Required action
Keep only the lines from the start of the data through the line containing "run with those", and output them exactly.

(Stored data)
= Beginning of Section =

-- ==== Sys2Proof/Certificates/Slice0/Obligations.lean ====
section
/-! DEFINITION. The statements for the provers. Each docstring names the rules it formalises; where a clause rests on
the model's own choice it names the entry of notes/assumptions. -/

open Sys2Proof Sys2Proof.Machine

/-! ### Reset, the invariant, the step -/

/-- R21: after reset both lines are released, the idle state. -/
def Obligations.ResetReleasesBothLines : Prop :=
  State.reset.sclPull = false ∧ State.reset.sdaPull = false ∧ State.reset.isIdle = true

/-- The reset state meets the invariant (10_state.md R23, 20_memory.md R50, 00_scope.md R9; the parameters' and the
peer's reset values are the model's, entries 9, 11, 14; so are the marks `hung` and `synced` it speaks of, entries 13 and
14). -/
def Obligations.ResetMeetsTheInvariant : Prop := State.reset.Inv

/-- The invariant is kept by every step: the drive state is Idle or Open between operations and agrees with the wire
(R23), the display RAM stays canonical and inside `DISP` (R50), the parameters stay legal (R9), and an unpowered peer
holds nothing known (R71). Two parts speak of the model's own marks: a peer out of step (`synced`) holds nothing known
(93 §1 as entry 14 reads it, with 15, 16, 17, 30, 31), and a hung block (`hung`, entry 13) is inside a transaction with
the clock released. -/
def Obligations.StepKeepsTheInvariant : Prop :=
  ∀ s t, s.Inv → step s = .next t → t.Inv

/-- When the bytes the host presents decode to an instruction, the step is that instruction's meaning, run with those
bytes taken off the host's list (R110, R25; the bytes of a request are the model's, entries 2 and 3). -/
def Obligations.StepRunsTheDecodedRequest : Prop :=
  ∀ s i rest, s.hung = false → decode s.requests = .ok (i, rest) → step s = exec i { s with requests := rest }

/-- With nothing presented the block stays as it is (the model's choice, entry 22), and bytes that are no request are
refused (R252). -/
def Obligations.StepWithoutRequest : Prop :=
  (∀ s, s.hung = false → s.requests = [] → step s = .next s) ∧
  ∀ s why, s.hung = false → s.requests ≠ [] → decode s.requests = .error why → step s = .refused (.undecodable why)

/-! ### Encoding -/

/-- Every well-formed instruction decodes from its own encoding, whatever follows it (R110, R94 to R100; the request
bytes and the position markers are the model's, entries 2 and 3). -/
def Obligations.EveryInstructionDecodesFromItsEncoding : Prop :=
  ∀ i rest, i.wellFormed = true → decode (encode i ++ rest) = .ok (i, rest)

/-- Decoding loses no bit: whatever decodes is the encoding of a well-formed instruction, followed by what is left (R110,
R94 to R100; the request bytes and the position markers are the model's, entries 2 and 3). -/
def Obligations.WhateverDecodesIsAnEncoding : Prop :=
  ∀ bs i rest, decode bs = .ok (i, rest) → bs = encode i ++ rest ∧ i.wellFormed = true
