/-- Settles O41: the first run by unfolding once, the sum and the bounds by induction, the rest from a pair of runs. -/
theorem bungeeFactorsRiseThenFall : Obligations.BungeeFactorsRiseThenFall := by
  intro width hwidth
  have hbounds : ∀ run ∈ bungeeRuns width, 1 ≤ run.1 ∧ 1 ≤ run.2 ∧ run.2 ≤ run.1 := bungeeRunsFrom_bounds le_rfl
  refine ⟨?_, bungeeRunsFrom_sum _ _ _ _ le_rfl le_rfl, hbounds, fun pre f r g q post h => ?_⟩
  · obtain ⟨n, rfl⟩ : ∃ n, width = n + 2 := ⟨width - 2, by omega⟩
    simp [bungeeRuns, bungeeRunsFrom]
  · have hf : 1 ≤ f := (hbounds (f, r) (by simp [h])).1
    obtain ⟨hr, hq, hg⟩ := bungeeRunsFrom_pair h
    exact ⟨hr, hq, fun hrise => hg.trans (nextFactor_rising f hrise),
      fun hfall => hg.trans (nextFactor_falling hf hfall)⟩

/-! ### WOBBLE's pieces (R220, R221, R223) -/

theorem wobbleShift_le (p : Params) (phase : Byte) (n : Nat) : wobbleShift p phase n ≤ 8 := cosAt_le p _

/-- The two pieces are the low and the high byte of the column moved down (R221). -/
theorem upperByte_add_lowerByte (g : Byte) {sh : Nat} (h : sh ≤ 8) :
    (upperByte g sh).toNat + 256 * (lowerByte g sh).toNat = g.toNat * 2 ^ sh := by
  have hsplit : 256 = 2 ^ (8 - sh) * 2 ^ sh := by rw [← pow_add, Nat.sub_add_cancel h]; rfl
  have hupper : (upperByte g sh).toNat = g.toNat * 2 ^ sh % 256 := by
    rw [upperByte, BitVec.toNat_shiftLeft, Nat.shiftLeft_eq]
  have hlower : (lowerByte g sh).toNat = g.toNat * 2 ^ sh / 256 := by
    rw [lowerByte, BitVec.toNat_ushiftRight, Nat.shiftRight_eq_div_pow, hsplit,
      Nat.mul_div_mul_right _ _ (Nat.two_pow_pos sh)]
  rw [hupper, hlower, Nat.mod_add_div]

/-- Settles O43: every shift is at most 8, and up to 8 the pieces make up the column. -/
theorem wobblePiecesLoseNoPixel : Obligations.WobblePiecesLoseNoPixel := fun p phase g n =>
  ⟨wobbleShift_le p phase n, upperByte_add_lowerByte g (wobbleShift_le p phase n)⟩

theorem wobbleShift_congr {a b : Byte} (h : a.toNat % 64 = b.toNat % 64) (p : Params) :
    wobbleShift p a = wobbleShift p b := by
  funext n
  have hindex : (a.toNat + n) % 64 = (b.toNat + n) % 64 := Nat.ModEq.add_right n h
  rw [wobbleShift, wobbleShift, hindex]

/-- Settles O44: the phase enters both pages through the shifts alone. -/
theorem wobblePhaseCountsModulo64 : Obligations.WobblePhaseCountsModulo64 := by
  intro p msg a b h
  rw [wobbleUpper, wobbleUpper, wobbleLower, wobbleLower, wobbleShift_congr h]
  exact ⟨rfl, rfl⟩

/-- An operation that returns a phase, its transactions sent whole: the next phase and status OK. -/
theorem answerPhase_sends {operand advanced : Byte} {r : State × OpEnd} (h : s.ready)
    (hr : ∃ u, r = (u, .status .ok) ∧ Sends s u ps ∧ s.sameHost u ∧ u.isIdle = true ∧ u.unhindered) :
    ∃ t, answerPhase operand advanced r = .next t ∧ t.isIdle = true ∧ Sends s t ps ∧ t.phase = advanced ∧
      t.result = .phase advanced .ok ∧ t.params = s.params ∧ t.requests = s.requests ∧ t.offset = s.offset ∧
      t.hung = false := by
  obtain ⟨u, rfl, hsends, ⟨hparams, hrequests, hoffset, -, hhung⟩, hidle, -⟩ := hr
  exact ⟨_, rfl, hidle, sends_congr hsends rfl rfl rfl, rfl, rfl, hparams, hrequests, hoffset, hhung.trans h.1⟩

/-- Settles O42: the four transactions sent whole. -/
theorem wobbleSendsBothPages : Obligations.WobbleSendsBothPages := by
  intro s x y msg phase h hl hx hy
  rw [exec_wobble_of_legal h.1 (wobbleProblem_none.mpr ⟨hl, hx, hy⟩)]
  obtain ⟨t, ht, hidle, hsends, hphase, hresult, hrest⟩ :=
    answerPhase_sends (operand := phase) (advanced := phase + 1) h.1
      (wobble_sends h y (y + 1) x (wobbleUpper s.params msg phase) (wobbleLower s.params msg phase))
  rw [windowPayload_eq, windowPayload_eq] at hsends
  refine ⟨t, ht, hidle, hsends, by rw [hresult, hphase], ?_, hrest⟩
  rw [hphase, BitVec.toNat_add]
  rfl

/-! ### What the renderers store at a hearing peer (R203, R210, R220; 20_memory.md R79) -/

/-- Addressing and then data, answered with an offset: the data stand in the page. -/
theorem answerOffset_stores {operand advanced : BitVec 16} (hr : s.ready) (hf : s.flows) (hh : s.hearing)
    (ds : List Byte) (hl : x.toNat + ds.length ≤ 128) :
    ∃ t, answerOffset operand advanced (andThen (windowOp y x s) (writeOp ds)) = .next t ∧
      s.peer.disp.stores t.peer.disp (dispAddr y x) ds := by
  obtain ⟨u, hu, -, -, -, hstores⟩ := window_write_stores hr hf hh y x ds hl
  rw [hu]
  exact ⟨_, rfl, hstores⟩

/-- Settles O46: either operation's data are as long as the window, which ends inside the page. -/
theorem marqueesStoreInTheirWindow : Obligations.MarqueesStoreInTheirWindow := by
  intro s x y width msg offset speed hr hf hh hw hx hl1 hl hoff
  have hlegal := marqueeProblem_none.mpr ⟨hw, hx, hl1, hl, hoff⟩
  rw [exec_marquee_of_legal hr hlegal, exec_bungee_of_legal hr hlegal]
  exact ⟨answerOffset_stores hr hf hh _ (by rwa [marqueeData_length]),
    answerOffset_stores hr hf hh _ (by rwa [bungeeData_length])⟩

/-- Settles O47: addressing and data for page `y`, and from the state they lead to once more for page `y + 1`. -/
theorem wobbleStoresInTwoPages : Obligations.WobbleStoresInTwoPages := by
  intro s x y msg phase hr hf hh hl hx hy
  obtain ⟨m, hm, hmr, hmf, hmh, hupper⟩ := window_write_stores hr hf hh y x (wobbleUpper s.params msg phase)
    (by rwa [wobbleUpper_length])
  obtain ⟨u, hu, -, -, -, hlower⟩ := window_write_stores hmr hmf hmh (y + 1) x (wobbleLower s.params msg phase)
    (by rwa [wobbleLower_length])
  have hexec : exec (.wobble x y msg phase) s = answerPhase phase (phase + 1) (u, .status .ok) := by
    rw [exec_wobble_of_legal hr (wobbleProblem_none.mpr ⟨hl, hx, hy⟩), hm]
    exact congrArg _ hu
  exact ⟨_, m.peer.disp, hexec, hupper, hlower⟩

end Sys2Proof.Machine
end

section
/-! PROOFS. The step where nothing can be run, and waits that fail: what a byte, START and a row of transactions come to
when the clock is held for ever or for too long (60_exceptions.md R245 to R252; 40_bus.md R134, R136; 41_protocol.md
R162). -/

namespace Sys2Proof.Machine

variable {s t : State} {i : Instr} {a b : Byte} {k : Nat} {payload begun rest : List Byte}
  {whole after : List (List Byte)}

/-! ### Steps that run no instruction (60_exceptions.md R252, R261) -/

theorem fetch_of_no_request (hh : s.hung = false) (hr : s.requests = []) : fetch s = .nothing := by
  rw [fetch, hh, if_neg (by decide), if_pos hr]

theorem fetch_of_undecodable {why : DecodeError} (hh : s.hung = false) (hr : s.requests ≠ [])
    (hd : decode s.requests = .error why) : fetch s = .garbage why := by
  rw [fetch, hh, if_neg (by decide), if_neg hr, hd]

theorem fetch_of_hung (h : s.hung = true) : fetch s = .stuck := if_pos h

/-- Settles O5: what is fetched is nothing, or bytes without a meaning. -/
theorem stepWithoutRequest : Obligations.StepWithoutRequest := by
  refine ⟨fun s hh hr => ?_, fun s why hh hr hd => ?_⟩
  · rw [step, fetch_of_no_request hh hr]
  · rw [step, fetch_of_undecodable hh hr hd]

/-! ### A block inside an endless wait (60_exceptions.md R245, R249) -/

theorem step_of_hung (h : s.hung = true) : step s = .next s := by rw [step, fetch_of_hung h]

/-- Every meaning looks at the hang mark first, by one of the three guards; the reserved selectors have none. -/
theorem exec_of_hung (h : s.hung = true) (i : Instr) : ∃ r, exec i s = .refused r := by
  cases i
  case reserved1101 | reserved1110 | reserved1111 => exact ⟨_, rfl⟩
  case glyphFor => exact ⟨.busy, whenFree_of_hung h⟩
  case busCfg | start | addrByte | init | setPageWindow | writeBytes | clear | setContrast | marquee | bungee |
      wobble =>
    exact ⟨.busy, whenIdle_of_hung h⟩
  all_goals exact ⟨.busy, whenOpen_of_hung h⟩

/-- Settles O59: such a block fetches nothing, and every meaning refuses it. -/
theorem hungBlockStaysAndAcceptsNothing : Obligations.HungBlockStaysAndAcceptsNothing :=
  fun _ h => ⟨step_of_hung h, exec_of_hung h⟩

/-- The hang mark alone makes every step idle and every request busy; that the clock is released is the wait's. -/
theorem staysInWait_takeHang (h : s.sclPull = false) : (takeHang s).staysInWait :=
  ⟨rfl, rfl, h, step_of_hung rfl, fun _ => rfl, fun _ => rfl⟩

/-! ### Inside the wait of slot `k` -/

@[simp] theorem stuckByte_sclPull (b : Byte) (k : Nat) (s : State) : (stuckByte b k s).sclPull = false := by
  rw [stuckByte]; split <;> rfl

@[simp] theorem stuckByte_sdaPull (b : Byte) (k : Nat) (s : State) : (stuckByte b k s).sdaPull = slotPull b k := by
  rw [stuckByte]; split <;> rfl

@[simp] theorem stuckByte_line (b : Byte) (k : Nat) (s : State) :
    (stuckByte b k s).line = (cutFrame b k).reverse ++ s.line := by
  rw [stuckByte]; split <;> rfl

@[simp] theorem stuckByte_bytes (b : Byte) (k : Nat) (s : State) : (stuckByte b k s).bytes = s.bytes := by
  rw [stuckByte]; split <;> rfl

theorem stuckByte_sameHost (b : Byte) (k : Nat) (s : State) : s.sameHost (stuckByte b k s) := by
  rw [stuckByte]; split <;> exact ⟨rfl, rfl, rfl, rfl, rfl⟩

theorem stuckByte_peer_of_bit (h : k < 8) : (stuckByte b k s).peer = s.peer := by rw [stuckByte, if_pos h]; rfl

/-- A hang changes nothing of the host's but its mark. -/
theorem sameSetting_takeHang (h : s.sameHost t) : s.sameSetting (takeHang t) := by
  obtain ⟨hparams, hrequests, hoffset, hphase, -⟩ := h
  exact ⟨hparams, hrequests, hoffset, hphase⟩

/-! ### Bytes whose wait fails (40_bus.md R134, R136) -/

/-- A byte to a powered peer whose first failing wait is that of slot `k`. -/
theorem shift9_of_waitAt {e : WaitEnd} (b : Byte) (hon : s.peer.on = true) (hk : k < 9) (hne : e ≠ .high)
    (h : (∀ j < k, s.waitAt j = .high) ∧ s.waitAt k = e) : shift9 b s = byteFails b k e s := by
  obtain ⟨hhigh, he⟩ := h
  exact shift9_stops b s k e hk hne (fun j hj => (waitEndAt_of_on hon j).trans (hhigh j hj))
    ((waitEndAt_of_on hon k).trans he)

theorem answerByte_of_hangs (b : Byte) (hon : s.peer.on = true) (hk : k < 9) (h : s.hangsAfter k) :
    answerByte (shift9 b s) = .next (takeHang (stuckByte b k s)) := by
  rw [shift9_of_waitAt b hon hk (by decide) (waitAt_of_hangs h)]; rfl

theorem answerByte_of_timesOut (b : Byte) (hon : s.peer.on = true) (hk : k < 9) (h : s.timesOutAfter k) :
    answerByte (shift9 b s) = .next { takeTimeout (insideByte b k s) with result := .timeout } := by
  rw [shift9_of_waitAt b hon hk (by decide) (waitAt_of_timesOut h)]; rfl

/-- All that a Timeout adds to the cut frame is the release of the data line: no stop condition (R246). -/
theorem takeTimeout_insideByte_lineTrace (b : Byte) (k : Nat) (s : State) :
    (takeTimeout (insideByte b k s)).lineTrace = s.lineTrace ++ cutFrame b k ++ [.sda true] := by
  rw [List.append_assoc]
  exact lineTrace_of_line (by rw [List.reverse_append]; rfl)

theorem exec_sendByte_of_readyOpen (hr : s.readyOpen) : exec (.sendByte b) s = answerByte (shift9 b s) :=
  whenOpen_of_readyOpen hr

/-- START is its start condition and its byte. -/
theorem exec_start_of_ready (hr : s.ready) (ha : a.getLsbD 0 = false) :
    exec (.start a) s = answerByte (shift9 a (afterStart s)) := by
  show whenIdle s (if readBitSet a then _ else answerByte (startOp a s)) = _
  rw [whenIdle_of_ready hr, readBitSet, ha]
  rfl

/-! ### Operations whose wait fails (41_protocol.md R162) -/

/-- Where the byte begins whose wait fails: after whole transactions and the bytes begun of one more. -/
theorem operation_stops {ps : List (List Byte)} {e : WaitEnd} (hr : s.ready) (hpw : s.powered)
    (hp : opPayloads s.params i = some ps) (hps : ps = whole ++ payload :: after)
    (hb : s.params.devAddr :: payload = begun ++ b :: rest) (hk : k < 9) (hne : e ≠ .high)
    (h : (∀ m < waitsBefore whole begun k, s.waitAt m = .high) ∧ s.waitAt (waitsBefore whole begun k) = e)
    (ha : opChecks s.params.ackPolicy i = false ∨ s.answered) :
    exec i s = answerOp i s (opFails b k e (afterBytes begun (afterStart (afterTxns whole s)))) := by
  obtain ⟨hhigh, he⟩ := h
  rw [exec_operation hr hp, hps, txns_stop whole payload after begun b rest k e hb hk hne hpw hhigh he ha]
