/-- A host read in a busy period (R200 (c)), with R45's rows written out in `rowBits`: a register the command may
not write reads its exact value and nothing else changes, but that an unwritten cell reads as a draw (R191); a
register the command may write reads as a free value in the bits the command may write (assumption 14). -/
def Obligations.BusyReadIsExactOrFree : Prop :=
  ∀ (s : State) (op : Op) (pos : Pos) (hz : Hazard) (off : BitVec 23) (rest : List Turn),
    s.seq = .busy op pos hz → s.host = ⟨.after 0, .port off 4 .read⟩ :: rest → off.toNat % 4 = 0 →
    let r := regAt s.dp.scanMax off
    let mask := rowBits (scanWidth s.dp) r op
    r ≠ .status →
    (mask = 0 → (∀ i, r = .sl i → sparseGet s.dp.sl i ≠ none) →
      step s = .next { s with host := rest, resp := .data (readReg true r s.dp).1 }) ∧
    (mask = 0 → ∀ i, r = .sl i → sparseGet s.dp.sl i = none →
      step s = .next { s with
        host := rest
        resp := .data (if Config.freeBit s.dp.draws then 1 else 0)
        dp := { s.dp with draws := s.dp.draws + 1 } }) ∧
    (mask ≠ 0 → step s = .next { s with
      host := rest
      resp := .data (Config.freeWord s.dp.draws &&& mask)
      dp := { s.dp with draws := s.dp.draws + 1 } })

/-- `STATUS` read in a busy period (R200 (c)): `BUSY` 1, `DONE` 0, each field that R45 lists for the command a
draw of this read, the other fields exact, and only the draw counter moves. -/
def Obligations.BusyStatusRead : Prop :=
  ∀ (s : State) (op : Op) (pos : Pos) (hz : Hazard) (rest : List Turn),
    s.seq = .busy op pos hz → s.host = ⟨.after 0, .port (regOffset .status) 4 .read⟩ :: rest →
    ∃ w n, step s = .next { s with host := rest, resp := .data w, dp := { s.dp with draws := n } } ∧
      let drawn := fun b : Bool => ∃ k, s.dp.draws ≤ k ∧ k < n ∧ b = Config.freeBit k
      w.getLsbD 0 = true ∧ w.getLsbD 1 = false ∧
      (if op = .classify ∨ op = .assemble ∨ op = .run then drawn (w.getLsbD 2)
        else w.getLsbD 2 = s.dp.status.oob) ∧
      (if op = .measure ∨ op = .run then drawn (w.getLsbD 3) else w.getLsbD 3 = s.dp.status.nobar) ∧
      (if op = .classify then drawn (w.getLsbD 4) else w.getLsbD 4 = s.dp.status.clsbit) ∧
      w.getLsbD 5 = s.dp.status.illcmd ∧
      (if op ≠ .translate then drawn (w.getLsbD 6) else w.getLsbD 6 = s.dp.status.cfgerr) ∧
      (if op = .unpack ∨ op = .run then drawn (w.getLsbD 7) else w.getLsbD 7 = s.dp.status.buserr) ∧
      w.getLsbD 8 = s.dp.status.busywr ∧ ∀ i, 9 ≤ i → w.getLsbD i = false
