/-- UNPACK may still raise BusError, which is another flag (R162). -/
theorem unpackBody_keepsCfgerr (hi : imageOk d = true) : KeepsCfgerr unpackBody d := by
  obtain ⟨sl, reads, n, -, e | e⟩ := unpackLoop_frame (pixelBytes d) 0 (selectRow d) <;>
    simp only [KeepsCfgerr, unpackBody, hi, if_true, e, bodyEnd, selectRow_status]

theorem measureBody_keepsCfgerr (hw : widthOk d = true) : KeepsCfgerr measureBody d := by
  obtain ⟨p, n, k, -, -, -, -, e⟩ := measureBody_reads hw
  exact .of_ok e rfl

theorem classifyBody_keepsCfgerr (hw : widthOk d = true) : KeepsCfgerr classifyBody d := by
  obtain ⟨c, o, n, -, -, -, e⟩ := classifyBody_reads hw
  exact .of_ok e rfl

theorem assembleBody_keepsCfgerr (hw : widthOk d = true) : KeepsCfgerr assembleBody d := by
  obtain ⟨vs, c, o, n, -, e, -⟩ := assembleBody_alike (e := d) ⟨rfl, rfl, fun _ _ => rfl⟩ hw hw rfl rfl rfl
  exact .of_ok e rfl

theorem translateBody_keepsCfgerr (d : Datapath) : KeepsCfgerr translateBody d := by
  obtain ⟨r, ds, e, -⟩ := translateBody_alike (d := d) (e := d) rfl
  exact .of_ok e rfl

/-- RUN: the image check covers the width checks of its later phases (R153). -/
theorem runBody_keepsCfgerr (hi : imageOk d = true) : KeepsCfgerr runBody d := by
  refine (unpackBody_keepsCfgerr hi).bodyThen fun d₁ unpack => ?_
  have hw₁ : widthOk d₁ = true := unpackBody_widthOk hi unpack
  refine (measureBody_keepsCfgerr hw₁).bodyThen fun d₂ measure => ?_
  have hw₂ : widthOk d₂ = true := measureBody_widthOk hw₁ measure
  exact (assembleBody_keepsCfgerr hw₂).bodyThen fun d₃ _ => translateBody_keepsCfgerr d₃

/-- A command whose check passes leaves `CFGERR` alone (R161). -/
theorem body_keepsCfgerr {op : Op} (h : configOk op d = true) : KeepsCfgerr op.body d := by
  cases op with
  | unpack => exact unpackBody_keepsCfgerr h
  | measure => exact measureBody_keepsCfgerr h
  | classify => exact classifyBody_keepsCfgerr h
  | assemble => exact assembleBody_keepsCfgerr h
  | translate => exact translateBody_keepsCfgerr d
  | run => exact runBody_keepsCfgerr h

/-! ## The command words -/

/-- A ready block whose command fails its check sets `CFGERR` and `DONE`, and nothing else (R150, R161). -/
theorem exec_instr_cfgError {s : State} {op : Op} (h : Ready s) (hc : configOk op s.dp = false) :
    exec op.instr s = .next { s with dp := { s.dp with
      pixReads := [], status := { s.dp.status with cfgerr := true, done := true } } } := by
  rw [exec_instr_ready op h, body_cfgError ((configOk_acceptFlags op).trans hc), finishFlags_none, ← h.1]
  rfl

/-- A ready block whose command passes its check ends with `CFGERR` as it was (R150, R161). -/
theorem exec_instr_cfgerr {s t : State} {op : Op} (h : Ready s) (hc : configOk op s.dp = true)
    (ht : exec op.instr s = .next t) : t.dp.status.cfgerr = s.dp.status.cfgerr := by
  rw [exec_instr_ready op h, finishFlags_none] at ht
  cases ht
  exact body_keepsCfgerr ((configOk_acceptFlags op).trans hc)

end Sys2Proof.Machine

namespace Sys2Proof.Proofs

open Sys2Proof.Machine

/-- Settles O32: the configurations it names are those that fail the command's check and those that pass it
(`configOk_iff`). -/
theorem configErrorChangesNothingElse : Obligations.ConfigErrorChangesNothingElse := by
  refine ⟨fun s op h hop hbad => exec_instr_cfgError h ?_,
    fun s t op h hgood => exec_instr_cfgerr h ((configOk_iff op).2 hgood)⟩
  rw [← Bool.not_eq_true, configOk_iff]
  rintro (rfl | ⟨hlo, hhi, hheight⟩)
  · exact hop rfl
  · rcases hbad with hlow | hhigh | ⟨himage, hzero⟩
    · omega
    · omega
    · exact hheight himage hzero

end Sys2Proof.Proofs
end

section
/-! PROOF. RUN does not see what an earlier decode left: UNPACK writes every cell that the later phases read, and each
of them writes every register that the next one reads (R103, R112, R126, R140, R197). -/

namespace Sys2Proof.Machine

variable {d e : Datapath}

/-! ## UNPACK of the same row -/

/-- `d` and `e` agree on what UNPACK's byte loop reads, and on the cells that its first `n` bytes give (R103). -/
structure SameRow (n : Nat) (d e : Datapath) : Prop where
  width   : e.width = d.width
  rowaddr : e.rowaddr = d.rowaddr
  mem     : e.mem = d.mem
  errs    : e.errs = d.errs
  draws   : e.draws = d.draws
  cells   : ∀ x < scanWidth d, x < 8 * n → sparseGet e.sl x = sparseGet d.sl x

= End of Section =

Solution to this task
-- ==== Sys2Proof/Certificates/Slice0/Obligations.lean ====
section
/-! DEFINITION. The statements for the provers. Each docstring names the rules it formalises; where a clause rests on
the model's own choice it names the entry of notes/assumptions. -/

open Sys2Proof Sys2Proof.Machine

/-! ### Reset, the invariant, the step -/

/-- R21: after reset both lines are released, the idle state. -/
def Obligations.ResetReleasesBothLines : Prop :=
  State.reset.sclPull = false ∧ State.reset.sdaPull = false ∧ State.reset.isIdle = true

/-- The reset state meets the invariant (10_state.md R23, 20_memory.md R50, 00_scope.md R9; the parameters' and the
peer's reset values are the model's, entries 9, 11, 14; so are the marks `hung` and `synced` it speaks of, entries 13 and
14). -/
def Obligations.ResetMeetsTheInvariant : Prop := State.reset.Inv

/-- The invariant is kept by every step: the drive state is Idle or Open between operations and agrees with the wire
(R23), the display RAM stays canonical and inside `DISP` (R50), the parameters stay legal (R9), and an unpowered peer
holds nothing known (R71). Two parts speak of the model's own marks: a peer out of step (`synced`) holds nothing known
(93 §1 as entry 14 reads it, with 15, 16, 17, 30, 31), and a hung block (`hung`, entry 13) is inside a transaction with
the clock released. -/
def Obligations.StepKeepsTheInvariant : Prop :=
  ∀ s t, s.Inv → step s = .next t → t.Inv

/-- When the bytes the host presents decode to an instruction, the step is that instruction's meaning, run with those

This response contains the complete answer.